TradeTheNews.com May-June
2019 Outlook: And They’re Off!
Wed, 08 May 2019 10:48 AM EST
After stumbling in the final furlong of 2018, risk appetite is off to the races
again in the first four months of this year. A yield curve inversion spurred
fears that a recession was looming and heading into first quarter earnings
season there were concerns that corporate results would flat line. But with Q1
now in the books, earnings have been better than expected and economic growth
appears to be firming up.
A number of risks to the economic outlook appear to have been scratched from
the lineup: the Fed and other central banks have stopped tightening policy,
global growth indicators have been mostly better than expected, Brexit has been
postponed, and US/China trade talks seem to be making headway. Minimizing these
concerns has led to the better risk appetite in recent months, but as we have
just witnessed this past weekend, sometimes the longshot comes through, so it’s
only prudent to consider the outlying alternatives. A number of potential
political, monetary, and economic missteps could still befall the markets and
shake the current generally positive outlook.
Politics: Putting on Blinders
The political environment in western democracies has been like a rain soaked
track in recent years – conditions are sloppy and mud is splashing everywhere
(much to the delight of Russia and other actors that have sought to exacerbate
those muddy conditions). In these circumstances, it has become more and more
difficult for political opponents to work across the aisle, but there are still
some opportunities for bipartisan deal-making.
The US political environment was not cleansed by the Mueller report, it has
only gotten dirtier. Instead of making any direct recommendations about how the
President should be treated based on the evidence, Mueller left it up to
Congress and the new Attorney General to decide. This left the White House to
trot itself into the winner’s circle declaring “total exoneration,” while
Congressional Democrats disqualified the AG’s interpretation of the text and
are now calculating the political odds around dragging out the Russia
investigation with endless hearings or a slap on Trump’s wrist via an
impeachment that the Senate will never act on.
While relations between Capitol Hill and White House are as contentious as
ever, both sides are still trying to make a show of bipartisanship, expressly
on an infrastructure initiative. Initial meetings between the President and
senior Democrats came away with a call for a $1-2 trillion investment package
to rebuild America’s transportation and communication networks. However, the
politicians have not agreed yet on any funding mechanism, and many Republicans
are already bucking the idea of a gasoline tax. The debt ceiling is the other
big issue to watch this summer in Washington. The threat of a US default has
been used as political leverage in the past (most notably in 2011 when a
standoff resulted in S&P downgrading the US sovereign rating to AA+), and
in the unpredictable state of national politics in the Trump era, the risk
can’t be ignored as a longshot.
The elections for European Parliament in late May are becoming another
contentious horse race.
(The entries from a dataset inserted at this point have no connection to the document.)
theorem wit_frames :
    [ after (.frameReceive .a (rawFrame 64) true true) (lab id) (fun t => t == lab id)
    , after (.frameReceive .a (rawFrame 2149) true true) (filterLab 1 []) (fun t => dropCount 0x11 t == 1)
    , after (.frameReceive .a (rawFrame 101) true true) (filterLab 1 []) (fun t => dropCount 0x10 t == 1)
    , after (.frameReceive .a (rawFrame 63) true true) (filterLab 1 []) (fun t => dropCount 0x0F t == 1)
    , after (.frameReceive .a (rawFrame 64) false true) (filterLab 1 []) (fun t => dropCount 0x12 t == 1)
    , after (.frameReceive .a (padTo 64 (beBytes 12 0 ++ beBytes 2 0x0800 ++ beBytes 6 0 ++ beBytes 2 0x2000)) true true) (filterLab 1 [])
        (fun t => dropCount 0x15 t == 1)
    , (filterLab 1 []).d.steer .a (rawFrame 64) == some 0 &&
        after (.frameReceive .a (rawFrame 64) true true) (filterLab 1 []) fun t => t.d.portA.fill == 64 && t.d.portA.hits == [(0, 1)]
    , after (.frameReceive .a (rawFrame 64) true true) (filterLab 1 ((1, fill 961 0, true) :: List.replicate 4095 (1, fill 1024 0, true))) (fun t => t.d.portA.fill == 4 * 2 ^ 20 - 63 && t.d.events 0x045 == 1)
    , regTest .smbus 0x3060 (.filterLoad .smbus .a) (lab fun d => d.onPath .smbus fun x => { x with staging := [(0x305C, 0x10001)] })
        (fun _ => true) (fun t => (t.d.filter .a 0).valid && (t.d.filter .a 0).cls == 1)
    , regTest .smbus 0x3060 (.filterLoad .smbus .a) (lab fun d => d.onPath .smbus fun x => { x with staging := [(0x305C, 7)] })
        (fun _ => true) (fun t => t.d.portA.link.cfgErr)
    , regTest .smbus 0x3060 (.filterFetch .smbus .a) (filterLab 1 []) (fun _ => true) (fun t => t.d.staged .smbus 0x305C == 0x10021)
    , regTest .smbus 0x3010 (.maxfrmWrite .smbus .a 4198) (lab id) (fun _ => true) (fun t => t.d.portA.maxFrm == 4198)
    , regTest .smbus 0x3010 (.maxfrmWrite .smbus .a 4197) (lab id) (fun _ => true) (fun t => t.d.portA.maxFrm == 9216 && t.d.portA.link.cfgErr)
    , regTest .smbus 0x301C (.addressWrite .smbus .a 0x01C 0x0A000001) (lab id) (fun _ => true) (fun t => t.d.portA.ip4 == 0x0A000001)
    ].all id = true := by decide +kernel

/-! Registers (RegisterAccess, IndexAndStoreRegisters). -/

/-- Island 2 is in reset. -/
def downLab : State := lab fun d => d.onUpd fun u => { u with inReset := [2] }

theorem wit_registers :
    [ after (.registerWrite .smbus 0x2010 7) (lab fun d => d.onPwr fun p => { p with cur := 8 }) (fun t => t.d.pwr.autoIdle == 0)
    , after (.registerWrite .smbus 0x3008 1) downLab (fun t => t.d.sys.smbus.islDown && t.d.sys.smbus.isl == 2 && t.d.events 0x006 == 1)
    , after (.registerAccessTimeout .admin 0x9000) (lab id) (fun t => t.d.sys.admin.islDown && t.d.events 0x006 == 1)
    , regTest .smbus 0x5000 (.selectWrite .smbus 0x5000 63) (lab id) (fun _ => selectClamp 0x5000 63 == none)
        (fun t => t.d.sel .smbus 0x5000 == 63 && t.d.sel .admin 0x5000 == 0)
    , regTest .smbus 0x8000 (.selectWrite .smbus 0x8000 31) (lab id) (fun _ => (selectMask 0x8000).isSome)
        (fun t => t.d.sel .smbus 0x8000 == 15)
    , regTest .smbus 0x1000 (.selectWrite .smbus 0x1000 0x30) (lab id) (fun _ => selectClamp 0x1000 0x30 == some 0x2F)
        (fun t => t.d.sys.smbus.selErr && t.d.events 0x007 == 1)
    , (selectMask 0x2010).isNone && after (.selectWrite .smbus 0x2010 7) (lab id) (fun t => t == lab id)
    , regTest .smbus 0x305C (.registerWrite .smbus 0x305C 0x10001) (lab id) (fun _ => isStaging 0x305C) (fun t => t.d.staged .smbus 0x305C == 0x10001)
    , regTest .smbus 0x2010 (.registerWrite .smbus 0x2010 0x10007) (lab id) (fun _ => true) (fun t => t.d.pwr.autoIdle == 7)
    , regTest .smbus 0xF004 (.registerWrite .smbus 0xF004 1) (lab id) (fun _ => true) (fun t => t.d.csc.high)
    , regTest .smbus 0x5104 (.registerWrite .smbus 0x5104 99) (lab id) (fun _ => true) (fun t => t.d.xpt.helloTo == 100)
    , regTest .smbus 0x913C (.registerWrite .smbus 0x913C 0) (lab id) (fun _ => true) (fun t => t.d.med.scrubIv == 1)
    , regTest .smbus 0xA100 (.registerWrite .smbus 0xA100 0x401) (lab id) (fun _ => true) (fun t => t.d.dmc.page == 1)
    , regTest .smbus 0x7000 (.halfLatchRead .smbus 0x7000) (lab fun d => d.onKvx fun k => { k with turnSer := 2 ^ 33 })
        (fun d => (State.pair .smbus 0x7000 { lab id with d := d }).isSome) (fun t => t.d.sys.smbus.latch == [(0x7004, 2)]) ].all id = true := by decide +kernel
Conservatives in the UK are upset that they will have
to participate in the elections because of the Brexit delay, stiffening their
resolve to throw PM May out of the saddle.
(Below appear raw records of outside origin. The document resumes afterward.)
-- ==== Sys2Proof/Machine/Ops.lean ====
section
/-! DEFINITION. The named operations over registers, memory and `pc` that every meaning is made of: sequencing,
general registers (rules R21 to R25), control registers (R34, R35), memory (R53 to R56, R69, R77), undefined
values (R10), the end of an instruction (R27), the stack (R78), and the acceptance and entry of an interrupt (R322 to
R325). The source defines no synchronous exception (R320), so no instruction has an exception entry, and its one
return instruction, RETI, has no page (R326). -/

namespace Sys2Proof.Machine

/-! ## Sequencing -/

/-- A value, or the reason the step stops. -/
abbrev Res (α : Type) := Host.Outcome α Fault Refusal

/-- Goes on with the value; a stop stays a stop. -/
def andThen {α β : Type} (r : Res α) (k : α → Res β) : Res β :=
  match r with
  | .next a => k a
  | .fault e => .fault e
  | .refused e => .refused e

/-! ## General registers -/

def Bank.get (b : Bank) : Quad → Long
  | .xwa => b.xwa
  | .xbc => b.xbc
  | .xde => b.xde
  | .xhl => b.xhl

def Bank.set (b : Bank) (q : Quad) (v : Long) : Bank :=
  match q with
  | .xwa => { b with xwa := v }
  | .xbc => { b with xbc := v }
  | .xde => { b with xde := v }
  | .xhl => { b with xhl := v }

/-- Bank `n` (rule R20). -/
def Regs.bank (r : Regs) (n : BitVec 2) : Bank :=
  match n with
  | 0#2 => r.bank0
  | 1#2 => r.bank1
  | 2#2 => r.bank2
  | _ => r.bank3

def Regs.setBank (r : Regs) (n : BitVec 2) (b : Bank) : Regs :=
  match n with
  | 0#2 => { r with bank0 := b }
  | 1#2 => { r with bank1 := b }
  | 2#2 => { r with bank2 := b }
  | _ => { r with bank3 := b }

/-- The 32-bit register at a place. -/
def Regs.get (r : Regs) : Place → Long
  | .bank n q => (r.bank n).get q
  | .xix => r.xix
  | .xiy => r.xiy
  | .xiz => r.xiz
  | .xsp => r.xsp

def Regs.set (r : Regs) (p : Place) (v : Long) : Regs :=
  match p with
  | .bank n q => r.setBank n ((r.bank n).set q v)
  | .xix => { r with xix := v }
  | .xiy => { r with xiy := v }
  | .xiz => { r with xiz := v }
  | .xsp => { r with xsp := v }

/-- SR.RFP<2:0>, whose bit 2 always reads 0 (rule R31). -/
def State.rfp3 (s : State) : BitVec 3 := 0#1 ++ s.rfp

/-- Writes SR.RFP; a write to bit 2 is ignored (rule R31). -/
def setRfp (v : BitVec 3) (s : State) : State := { s with rfp := v.extractLsb' 0 2 }

/-- The bank a register name means (rules R22, R32; previous bank by decision D6). -/
def bankNumber (s : State) : BankSel → BitVec 2
  | .num n => n
  | .prev => s.rfp - 1#2
  | .cur => s.rfp

/-- The register that a row of the map means in this state (rule R24). -/
def placeOf (s : State) : Row → Place
  | .bank b q => .bank (bankNumber s b) q
  | .xix => .xix
  | .xiy => .xiy
  | .xiz => .xiz
  | .xsp => .xsp

/-- The part of size `sz` at byte offset `off` of a 32-bit register; offset 0 is the least significant byte
(rule R21, decision D5). A word uses offset bit 1 only, a long none (rule R25). -/
def getPart (sz : Size) (off : BitVec 2) (v : Long) : BitVec sz.bits :=
  match sz with
  | .byte => v.extractLsb' (8 * off.toNat) 8
  | .word => v.extractLsb' (16 * (off.toNat / 2)) 16
  | .long => v

/-- `v` with one byte replaced. -/
def setByte (off : BitVec 2) (v : Long) (x : Byte) : Long :=
  match off with
  | 0#2 => v.extractLsb' 8 24 ++ x
  | 1#2 => v.extractLsb' 16 16 ++ x ++ v.extractLsb' 0 8
  | 2#2 => v.extractLsb' 24 8 ++ x ++ v.extractLsb' 0 16
  | _ => x ++ v.extractLsb' 0 24

/-- `v` with one word replaced. -/
def setWord (off : BitVec 2) (v : Long) (x : Word) : Long :=
  match off with
  | 0#2 => v.extractLsb' 16 16 ++ x
  | 1#2 => v.extractLsb' 16 16 ++ x
  | _ => x ++ v.extractLsb' 0 16

/-- `v` with the part of size `sz` at `off` replaced, the other bits unchanged (rule R21). -/
def setPart (sz : Size) (off : BitVec 2) (v : Long) (x : BitVec sz.bits) : Long :=
  match sz with
  | .byte => setByte off v x
  | .word => setWord off v x
  | .long => x

/-- `reg_N(c)` (rules R10, R24). -/
def readReg (sz : Size) (c : RegCode) (s : State) : BitVec sz.bits :=
  getPart sz c.off (s.regs.get (placeOf s c.row))

/-- `reg_N(c) <- x` (rules R10, R24). -/
def writeReg (sz : Size) (c : RegCode) (x : BitVec sz.bits) (s : State) : State :=
  { s with regs := s.regs.set (placeOf s c.row) (setPart sz c.off (s.regs.get (placeOf s c.row)) x) }

/-- The 8-bit code of the 3-bit code `k` at a size (rule R23). -/
def code3 (sz : Size) (k : R3) : RegCode :=
  match sz with
  | .byte => ⟨.bank .cur (quadOfCode (k.extractLsb' 1 2)), if k.getLsbD 0 then 0#2 else 1#2⟩
  | _ =>
    match k with
    | 0#3 => ⟨.bank .cur .xwa, 0#2⟩
    | 1#3 => ⟨.bank .cur .xbc, 0#2⟩
    | 2#3 => ⟨.bank .cur .xde, 0#2⟩
    | 3#3 => ⟨.bank .cur .xhl, 0#2⟩
    | 4#3 => ⟨.xix, 0#2⟩
    | 5#3 => ⟨.xiy, 0#2⟩
    | 6#3 => ⟨.xiz, 0#2⟩
    | _ => ⟨.xsp, 0#2⟩

/-- The 8-bit code an operand `r` means (rules R84, R85). -/
def codeOf (sz : Size) : RegOp → RegCode
  | .short k => code3 sz k
  | .ext c => c

/-- `R_N(k)` (rule R10). -/
def readR (sz : Size) (k : R3) (s : State) : BitVec sz.bits := readReg sz (code3 sz k) s

/-- `R_N(k) <- x` (rule R10). -/
def writeR (sz : Size) (k : R3) (x : BitVec sz.bits) (s : State) : State := writeReg sz (code3 sz k) x s

/-- The value of an operand `r`. -/
def readOp (sz : Size) (r : RegOp) (s : State) : BitVec sz.bits := readReg sz (codeOf sz r) s

def writeOp (sz : Size) (r : RegOp) (x : BitVec sz.bits) (s : State) : State := writeReg sz (codeOf sz r) x s

/-- The long register of a row: `reg_32(r32' << 2)` (rule R63). -/
def readRow (r : Row) (s : State) : Long := readReg .long ⟨r, 0#2⟩ s

def writeRow (r : Row) (x : Long) (s : State) : State := writeReg .long ⟨r, 0#2⟩ x s

/-- The current bank's A (byte) or WA (word) (rules R22, R23). -/
def codeA : RegCode := ⟨.bank .cur .xwa, 0#2⟩

/-- The current bank's BC, the counter of the block instructions (rules R22, R150). -/
def codeBC : RegCode := ⟨.bank .cur .xbc, 0#2⟩

/-! ## Control registers (rules R34, R35): plain storage -/

def readCr (c : CReg) (r : CtrlRegs) : BitVec c.size.bits :=
  match c with
  | .dmas 0#2 => r.dmas0
  | .dmas 1#2 => r.dmas1
  | .dmas 2#2 => r.dmas2
  | .dmas _ => r.dmas3
  | .dmad 0#2 => r.dmad0
  | .dmad 1#2 => r.dmad1
  | .dmad 2#2 => r.dmad2
  | .dmad _ => r.dmad3
  | .dmac 0#2 => r.dmac0
  | .dmac 1#2 => r.dmac1
  | .dmac 2#2 => r.dmac2
  | .dmac _ => r.dmac3
  | .dmam 0#2 => r.dmam0
  | .dmam 1#2 => r.dmam1
  | .dmam 2#2 => r.dmam2
  | .dmam _ => r.dmam3
  | .intnest => r.intnest

def writeCr (c : CReg) (x : BitVec c.size.bits) (r : CtrlRegs) : CtrlRegs :=
  match c with
  | .dmas 0#2 => { r with dmas0 := x }
  | .dmas 1#2 => { r with dmas1 := x }
  | .dmas 2#2 => { r with dmas2 := x }
  | .dmas _ => { r with dmas3 := x }
  | .dmad 0#2 => { r with dmad0 := x }
  | .dmad 1#2 => { r with dmad1 := x }
  | .dmad 2#2 => { r with dmad2 := x }
  | .dmad _ => { r with dmad3 := x }
  | .dmac 0#2 => { r with dmac0 := x }
  | .dmac 1#2 => { r with dmac1 := x }
  | .dmac 2#2 => { r with dmac2 := x }
  | .dmac _ => { r with dmac3 := x }
  | .dmam 0#2 => { r with dmam0 := x }
  | .dmam 1#2 => { r with dmam1 := x }
  | .dmam 2#2 => { r with dmam2 := x }
  | .dmam _ => { r with dmam3 := x }
  | .intnest => { r with intnest := x }

/-! ## Memory -/

/-- The byte at an address, if one is listed. -/
def Memory.read (m : Memory) (a : Nat) : Option Byte :=
  match m with
  | [] => none
  | c :: rest => if a = c.1 then some c.2 else Memory.read rest a

/-- Sets the byte at an address, keeping the addresses strictly rising. -/
def Memory.write (m : Memory) (a : Nat) (b : Byte) : Memory :=
  match m with
  | [] => [(a, b)]
  | c :: rest =>
    if a < c.1 then (a, b) :: c :: rest
    else if a = c.1 then (a, b) :: rest
    else c :: Memory.write rest a b

def Region.has (r : Region) (a : Nat) : Bool := r.base ≤ a && a < r.base + r.size

/-- The launch memory holds the address (rule R69). -/
def Launch.has (l : Launch) (a : Nat) : Bool := l.present.any (·.has a)

/-- The address belongs to the program text (rule R77). -/
def Launch.inText (l : Launch) (a : Nat) : Bool := l.text.any (·.has a)

/-- Goes on when the address reaches memory: refused when a bit at or above `ADDR_BITS` is set (rule R56), stuck when
the launch memory does not hold it (rule R69). -/
def atAddress {α : Type} (a : Long) (s : State) (k : Res α) : Res α :=
  if 2 ^ s.launch.addrBits ≤ a.toNat then .refused .aboveAddrBits
  else if s.launch.has a.toNat then k
  else .fault .noMemory

/-- Reads one byte; a byte without a value is a fault (rule R39). -/
def loadByte (a : Long) (s : State) : Res Byte :=
  atAddress a s
    (match s.mem.read a.toNat with
     | some b => .next b
     | none => .fault .noValue)

/-- Writes one byte; a store into program text is refused (rule R77). -/
def storeByte (a : Long) (b : Byte) (s : State) : Res State :=
  atAddress a s
    (if s.launch.inText a.toNat then .refused .storeIntoText
     else .next { s with mem := s.mem.write a.toNat b })

/-- `MemRead(a, N/8)`: little-endian, any alignment, addresses modulo 2^32 (rules R53, R54). -/
def load (sz : Size) (a : Long) (s : State) : Res (BitVec sz.bits) :=
  match sz with
  | .byte => loadByte a s
  | .word =>
    andThen (loadByte a s) fun b0 => andThen (loadByte (a + 1#32) s) fun b1 => .next (b1 ++ b0)
  | .long =>
    andThen (loadByte a s) fun b0 => andThen (loadByte (a + 1#32) s) fun b1 =>
      andThen (loadByte (a + 2#32) s) fun b2 => andThen (loadByte (a + 3#32) s) fun b3 =>
        .next (b3 ++ b2 ++ b1 ++ b0)

/-- Byte `i` of a value, byte 0 the least significant. -/
def byteOf {n : Nat} (v : BitVec n) (i : Nat) : Byte := v.extractLsb' (8 * i) 8

/-- `MemWrite(a, N/8, v)`: little-endian, any alignment, addresses modulo 2^32 (rules R53, R54). -/
def store (sz : Size) (a : Long) (v : BitVec sz.bits) (s : State) : Res State :=
  match sz with
  | .byte => storeByte a v s
  | .word => andThen (storeByte a (byteOf v 0) s) fun s => storeByte (a + 1#32) (byteOf v 1) s
  | .long =>
    andThen (storeByte a (byteOf v 0) s) fun s =>
      andThen (storeByte (a + 1#32) (byteOf v 1) s) fun s =>
        andThen (storeByte (a + 2#32) (byteOf v 2) s) fun s => storeByte (a + 3#32) (byteOf v 3) s

/-! ## Undefined values (rule R10, decision D10; log entry 1) -/

/-- The `k`-th next undefined value, `N` bits. -/
def undefVal (n k : Nat) (s : State) : BitVec n := (Config.undef (s.draws + k)).setWidth n

/-- The `k`-th next undefined value as one bit. -/
def undefBit (k : Nat) (s : State) : Bool := (Config.undef (s.draws + k)).getLsbD 0

/-- Moves past `k` draws. -/
def drawn (k : Nat) (s : State) : State := { s with draws := s.draws + k }

/-! ## The end of an instruction -/

/-- `pc <- $ + len` (rule R27). No operation before it changes `pc`, so `s.pc` is `$`. -/
def advance (len : Nat) (s : State) : State := { s with pc := s.pc + BitVec.ofNat 32 len }

/-- `pc <- target` (rule R27). -/
def jumpTo (target : Long) (s : State) : State := { s with pc := target }

/-- `XSP <- XSP - 4 ; MemWrite(XSP, 4, v)` (rule R78). -/
def pushLong (v : Long) (s : State) : Res State :=
  let sp := readRow .xsp s - 4#32
  store .long sp v (writeRow .xsp sp s)

/-! ## Interrupts -/

/-- A pending request is accepted when its level is at least SR.IFF (rule R322). A request of level 0, which the rule
leaves undescribed, is accepted by the same test when SR.IFF is 0. DESIGN CHOICE, log entry 12. -/
def acceptable (s : State) (r : Request) : Bool := s.iff ≤ r.level

/-- Some pending request is accepted. -/
def interruptAccepted (s : State) : Bool := s.pending.any (acceptable s)

/-- The request a step accepts, if it accepts one. Among several the source gives no order beyond the mask, so a free
value chooses (rules R322, R327). DESIGN CHOICE, log entry 25. -/
def acceptedRequest (s : State) : Option Request :=
  match s.pending.filter (acceptable s) with
  | [] => none
  | r :: rest => some ((r :: rest).getD ((undefVal 32 0 s).toNat % (rest.length + 1)) r)

/-- Stores bytes one after another. -/
def storeAll : List (Long × Byte) → State → Res State
  | [], s => .next s
  | c :: rest, s => andThen (storeByte c.1 c.2 s) (storeAll rest)

/-- Interrupt entry: the effect of the open parameter `INTERRUPT_ENTRY`, its stores made like every other store. It
clears `halted` and keeps every control register, INTNEST too (rules R325, R328, R335, decisions D17, D28; log entry
24). -/
def takeInterrupt (r : Request) (s : State) : Res State :=
  let e := Config.interruptEntry s r.source r.level
  andThen (storeAll e.stores s) fun t =>
    .next (drawn 1 { t with
      regs := e.regs, pc := e.pc, f := e.f, fAlt := e.fAlt, iff := e.iff, rfp := e.rfp
      halted := false, pending := e.pending })

end Sys2Proof.Machine
end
Unable to whip her own party into passing the Brexit bill, the PM is now using
the carrot to bring the opposition on board. The latest reports indicate that
PM May is prepared to concede on workers’ rights and a Customs Union in order
to get support from the Labour Party for a Parliamentary stamp of approval for
the Brexit deal. The key point for the PM appears to be getting a deal approved
before EU parliament members are seated later this year, in an effort to
save some face within her own party. The same report says that Labour leader
Corbyn is now deciding whether to make the deal or drag it out through EU
elections in order to inflict maximum political damage to the Conservatives, a
tactic that could scuttle the chances of an agreement altogether.
At this point, PM May faces long odds on staying in her post through the end of
the year. She has already offered to step aside once she has steered the UK
into a Brexit deal, but some Tories still want her to specify a resignation
date. The question this summer may be who even wants to lead the Conservatives
after the savage rebuke the party received in recent local elections from rank
and file members grown disillusioned with the infighting among MPs.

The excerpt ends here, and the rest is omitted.